I reached for the contract with numb fingers. It was heavy in my hands, weighted with implications I couldn't begin to process. The paper felt expensive, the kind that didn't bend easily.

"One more thing." Vincent's voice stopped me as I stood to leave with unsteady legs. "If you tell anyone about this conversation, your mother, friends, anyone… the deal is void. This arrangement requires absolute discretion."

"I understand."

"Do you?" He tilted his head, studying me as though I were a puzzle he was trying to solve.

"Because once you sign that contract, your life changes forever. You'll be entering a world that will want to destroy you just for existing in it.

You'll be giving up your privacy, your anonymity, possibly your dignity. And at the end of it all, I will take your child, and you'll walk away with nothing but money."

The bluntness was almost refreshing after all the corporate speak. "Then why would anyone agree?"

"Because sometimes survival requires sacrifice." He walked to the door, opening it in clear dismissal. 

Cool air from the hallway rushed in, carrying the faint scent of coffee and printer toner.

"Twenty-four hours, Ms. Moretti. Choose wisely."

I walked past him with the contract in hand, but stopped right at the door. Something about this felt wrong… not morally wrong, I'd already accepted that… but strategically wrong.

Vincent Ashford didn't make offers like this without leverage, without an angle I wasn't seeing yet.

"Mr. Ashford?" I turned back. He was already reaching for his phone, dismissing me from his attention.

"Yes?"

"This eighteen-month timeline. It's very specific." I kept my voice steady, as if I were discussing a restoration project rather than selling my future. "What happens if you don't meet it?"

Something flickered across his face… surprise that I'd asked, or annoyance that I'd noticed.

"That's not your concern."

"If I'm going to be part of this arrangement, it is." I took a step back into his office, even though everything in me wanted to run. "You're not doing this for fun. Someone's forcing your hand, which means you're just as desperate as I am. So what happens if you fail?"

He studied me for a long moment, and I watched him recalculate whatever assessment he'd made of me in our first meeting. "You're more observant than I gave you credit for."

"I restore paintings for a living, Mr. Ashford. I'm trained to see what's hidden beneath the surface." I lifted the contract slightly. "So I'll read this very carefully. And if I find anything that suggests you're setting me up to fail so you have a convenient scapegoat, I'll walk away, and you can find someone else to use."

His jaw tightened. "I'm not…"

"Twenty-four hours," I interrupted, echoing his words back to him. "I'll choose wisely."

This time when I left, I didn't look back.
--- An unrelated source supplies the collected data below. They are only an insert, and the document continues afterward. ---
/-- The key page of row r of stream σ committed over [a, b), and the stream's ceilings in the root (R255, R257). -/
def Engine.commitPage (e : Engine) (q σ r a b : Nat) (s : Nat) : Engine :=
  match e.slotAt q s σ r, e.rootOf q with
  | some x, some root =>
    let h := e.kvNat x 0 64
    if bitAt h 144 then e
    else
      let e := (List.range (fld h 152 151 + 1)).foldl (fun e k =>
        e.setKv root (64 + 4 * σ + k) (max (e.normMax x k r a b) (e.kvNat root (64 + 4 * σ + k) 1)) 1) e
      e.commitSlot x r a b
  | _, _ => e

/-- The length of a request advanced from n to m: COMMITTED, PMAX, ceilings and seals of the rows it passes, and the rows
left without a committed position freed, other than the row of the new length (R242, R255). -/
def Engine.advance (e : Engine) (q m : Nat) (g : Graph) : Engine :=
  let n := (e.req q).len
  let s := g.streams.length
  let rows := (List.range (m / 64 + 1)).filter (fun r => decide (n / 64 ≤ r) && decide (64 * r < m))
  let e := rows.foldl (fun e r => (List.range s).foldl (fun e σ => e.commitPage q σ r n m s) e) e
  ((e.modReq q (fun r => { r with len := m })).freeRows q (m / 64 + 1) g)

end Sys2Proof.Machine
end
But as I walked to the elevator, my hands had stopped shaking. Because I'd seen something in Vincent Ashford's eyes when I challenged him: not anger, but respect.

He thought he was buying a desperate woman he could control; he had no idea what he was actually getting.

I had twenty-four hours to read every word of that contract, to research Vincent Ashford and whatever was forcing him into this arrangement, and to figure out exactly how much power I actually had in this negotiation.

Mom always said I inherited Nonna's stubbornness. Tonight, I'd find out if I inherited her survival instincts too.